◆ Exercise directions
After locating "if !r.2 then (failPart r.1 p 0x05, 0)" in the listing below, copy that line and each one after it exactly, ending with the line that has "(R454, R516, R517). -/".

◆ Dataset extract
-- ==== Sys2Proof/Machine/Jobs.lean ====
section
/-! DEFINITION. Loading, arming and running a partition: what PARTITION_CMD, IMAGE_LOAD and a ring's IMAGE do, and the arm barrier (R217, R219,
R243, R325, R328, R335, R425, R454, R516, R517, R573, R574, R624, R626, R675). An action answers an abort code, 0 when it is accepted. -/

namespace Sys2Proof.Machine
open Sys2Proof

/-- The clusters' nodes take the partition's owner tags (R165). -/
def assignOwners (s : State) (p : Nat) : State :=
  let c := s.cfg p
  c.nodes.foldl (fun s n => s.updNode n (fun d => assignOwner n p c.dom c.prot d)) s

/-- A partition that waits for its tenant's keys (R574). -/
def awaitsKeys (s : State) (p : Nat) : Bool := (s.cfg p).prot && !(s.part p).keys.installed

/-- The admitted image goes to the nodes of a usable placement, the seed with it (R142, R216, R422, R425, R675). -/
def distribute (s : State) (p : Nat) : State :=
  match (s.part p).pl.image with
  | none => s
  | some img =>
    let s := s.updPart p (fun x => { x with seedUsed := if (s.cfg p).prot then x.keys.seed else x.tenantSeed })
    let s := assignOwners s p
    let tag := firstTag img
    match choosePlacement s p img tag with
    | none => failPart s p 0x06
    | some i =>
      match img.place i with
      | none => failPart s p 0x06
      | some pl => loadPlacement s p img pl i tag

/-- IMAGE_LOAD's effect (R211, R217, R425, R516, R553, R574): a refused image changes nothing; an admitted one puts the partition in LOADING,
where a protected partition without keys waits. From EMPTY a new job's step count and watermark begin at 0. -/
def beginLoad (s : State) (p : Nat) (img : Image) : State × Nat :=
  let x := s.part p
  if decide (16 ≤ p) || !(s.cfg p).defined || !(x.state == .empty || x.state == .faulted) then (s, 0x03000001)
  else
    match admission s p img with
    | some code => (s, code)
    | none =>
      let again := x.state == .faulted
      let s := if again then undoStep s p else s.updIo (fun i => { i with watermark := Table.put i.watermark p 0, offset := Table.put i.offset p 0 })
      let s := s.updPart p (fun x => { x with
        fromFaulted := again
        stepsSinceStart := if again then x.stepsSinceStart else 0
        pl := { x.pl with image := some img, digest := imageDigest img, nextImage := none } })
      let wait := awaitsKeys s p
      let s := setPart s p .loading (some (if wait then 0x0B else 0x00))
      (if wait then s else distribute s p, 0)

/-- The configuration change due for the history is recorded with the step that starts (R325). -/
def recordHistory (s : State) (p t : Nat) : State :=
  let g := s.stw.d.gen
  s.updPart p (fun x => match x.histDue with
    | some k => { x with histDue := none, rep := { x.rep with history := x.rep.history ++ [(t, g, k)] } }
    | none => x)

/-- The step knots of the placement stand allocated at 0. -/
def zeroStepKnots (s : State) (p : Nat) : State :=
  let ks := (s.part p).pl.stepKnots
  [ks.1, ks.2].foldl (fun s k => s.setKnot k { alloc := true, sat := false, part := p, count := 0 }) s

/-- Every node of a region at a committed step, with nothing of a later one in its bobbins (R219, R300). -/
def setCommitted (s : State) (p : Nat) (com : U32) : State :=
  (s.region p).foldl (fun s n => s.updNode n (fun d => { d with
    pat := { d.pat with committed := com, current := com + 1 }
    ln := { d.ln with bobbins := Table.mapVals (fun _ b => if Bobbin.part b = p then { b with end0 := 0, end1 := 0 } else b) d.ln.bobbins } })) s

/-- The host's ends armed anew under another image: the output goes on from the watermark (R425, R548, R550). -/
def hostRearm (s : State) (p : Nat) : State :=
  let o := s.io.mark p
  (hostArm s p).updIo (fun x => { x with offset := Table.put x.offset p o, watermark := Table.put x.watermark p o })

/-- Counts and records of a partition cleared when it is armed for a new job (R335, R438, R463). -/
def clearJob (x : Partition) : Partition :=
  { x with rep := {}, tr := {}, jobEnd := none, jobDone := false, pauseReq := none, seam := none, committed := 0xFFFFFFFF
           mir := { x.mir with waiting := none, digests := [], twinDigests := [], differed := none, leaves := [], exchange := [], exchanged := none, restoring := [] }
           pl := { x.pl with resumes := 0, lastResumeUs := 0, hostKnots := [] } }

/-- ARM_BARRIER_COMPLETE (R178, R217 to R219, R425, R517): a loaded partition arms, or, loaded from FAULTED, runs on from its last committed
step. A pattern that the loader refuses stops it with a program fault. -/
def execArmBarrierComplete (p : Nat) (s : State) : Res :=
  if 16 ≤ p then .fault .noSuchUnit
  else
    .next (
      let x := s.part p
      match x.pl.image with
      | none => s
      | some img =>
        if x.state ≠ .loading || awaitsKeys s p || x.pl.region.isEmpty then s
        else
          let tag := firstTag img
          let fs := armFaults s x.pl.region tag
          if !fs.isEmpty then failPart (recordArmFaults s fs) p 0x0A
          else
            let s := zeroStepKnots ((x.pl.region).foldl (fun s n => s.updNode n (armNode n tag)) s) p
            if x.fromFaulted then
              let s := hostRearm (setCommitted s p x.committed) p
              let s := recordHistory (setPart (s.updPart p (fun x => { x with fromFaulted := false, jobEnd := none, jobDone := false })) p .running none) p x.next
              restart s p false
            else
              let s := setCommitted (hostArm s p) p 0xFFFFFFFF
              setPart (s.updPart p clearJob) p .armed none)

/-- A region begins the step after the committed one, with the host's inputs (R219, R547). -/
def beginSteps (s : State) (p : Nat) (com : U32) : State :=
  let t := (com + 1).toNat
  let s := (s.region p).foldl (fun s n => s.updNode n (fun d => if d.fenced then d else
    let d := d.startStep n t
    { d with pat := { d.pat with timingAt := timingCounts d.pad } })) s
  resendInputs (recordHistory s p t) p t

/-- A shadow may start: its twin is LOST, or a detach has handed it over (R617). -/
def shadowMayStart (s : State) (p : Nat) : Bool := s.twin.state % 16 == twLost || (s.part p).mir.handed

/-- START (R516, R573, R617, R624, R626): an ARMED partition runs from step 0; a shadow, or a partition handed over, from MIRROR_COMMITTED + 1. -/
def cmdStart (s : State) (p : Nat) : State × Nat :=
  let x := s.part p
  let shadow := (s.cfg p).shadow
  if !(s.cfg p).defined || x.state != .armed || (shadow && !shadowMayStart s p) then (s, 0x03000001)
  else
    let com := if shadow || x.mir.handed then x.mir.committed else 0xFFFFFFFF
    let s := if shadow then s.updDict (fun d => { d with active := d.active.updPart p (fun c => { c with shadow := false }), shadow := d.shadow.updPart p (fun c => { c with shadow := false }) })
      else s
    let s := s.updPart p (fun x => { x with
      committed := com, stepsSinceStart := 0, jobDone := false, jobEnd := none
      mir := { x.mir with handed := false }
      keys := if (s.cfg p).prot then { x.keys with starts := x.keys.starts + 1, rewinds := 0 } else x.keys })
    (beginSteps (setPart (setCommitted s p com) p .running none) p com, 0)

/-- PAUSE (R516): the partition stops after its next commit. -/
def cmdPause (s : State) (p : Nat) : State × Nat :=
  if (s.part p).state ≠ .running then (s, 0x03000001) else (s.updPart p (fun x => { x with pauseReq := some (x.pauseReq.getD 0x0C) }), 0)

/-- RESUME (R328, R516): a PAUSED partition runs on from its last committed step, on the placement that the fault map now allows. -/
def cmdResume (s : State) (p : Nat) : State × Nat :=
  let x := s.part p
  if x.state ≠ .paused then (s, 0x03000001)
  else
    let s := undoStep s p
    let r := restorePoison s p
    if !r.2 then (failPart r.1 p 0x05, 0)
    else
      match x.pl.image with
      | none => (s, 0x03000001)
      | some img =>
        match choosePlacement r.1 p img (s.node x.pl.commitHome).pat.ctag with
        | none => (failPart r.1 p 0x06, 0)
        | some i =>
          let s := if i = x.pl.placement && x.pl.region.all (fun n => !(s.node n).fenced) then r.1 else moveTo r.1 p img i false
          let s := recordHistory (setPart (s.updPart p (fun x => { x with jobDone := false })) p .running none) p x.next
          (if (s.part p).mir.restoring.isEmpty then restart s p false else s, 0)

/-- UNLOAD (R454, R516, R517). -/
def cmdUnload (s : State) (p : Nat) : State × Nat :=
  if [PartState.loading, .armed, .paused, .faulted].contains (s.part p).state then (beginReset s p 1, 0) else (s, 0x03000001)

/-- FORCE_SEAM (R243, R516, R517). -/
def cmdForceSeam (s : State) (p : Nat) : State × Nat :=
  let x := s.part p
  if x.state ≠ .running || x.seam.isNone then (s, 0x03000001) else (orderReplay s p none, 0)

end Sys2Proof.Machine
end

◆ Problem solution
    if !r.2 then (failPart r.1 p 0x05, 0)
    else
      match x.pl.image with
      | none => (s, 0x03000001)
      | some img =>
        match choosePlacement r.1 p img (s.node x.pl.commitHome).pat.ctag with
        | none => (failPart r.1 p 0x06, 0)
        | some i =>
          let s := if i = x.pl.placement && x.pl.region.all (fun n => !(s.node n).fenced) then r.1 else moveTo r.1 p img i false
          let s := recordHistory (setPart (s.updPart p (fun x => { x with jobDone := false })) p .running none) p x.next
          (if (s.part p).mir.restoring.isEmpty then restart s p false else s, 0)

/-- UNLOAD (R454, R516, R517). -/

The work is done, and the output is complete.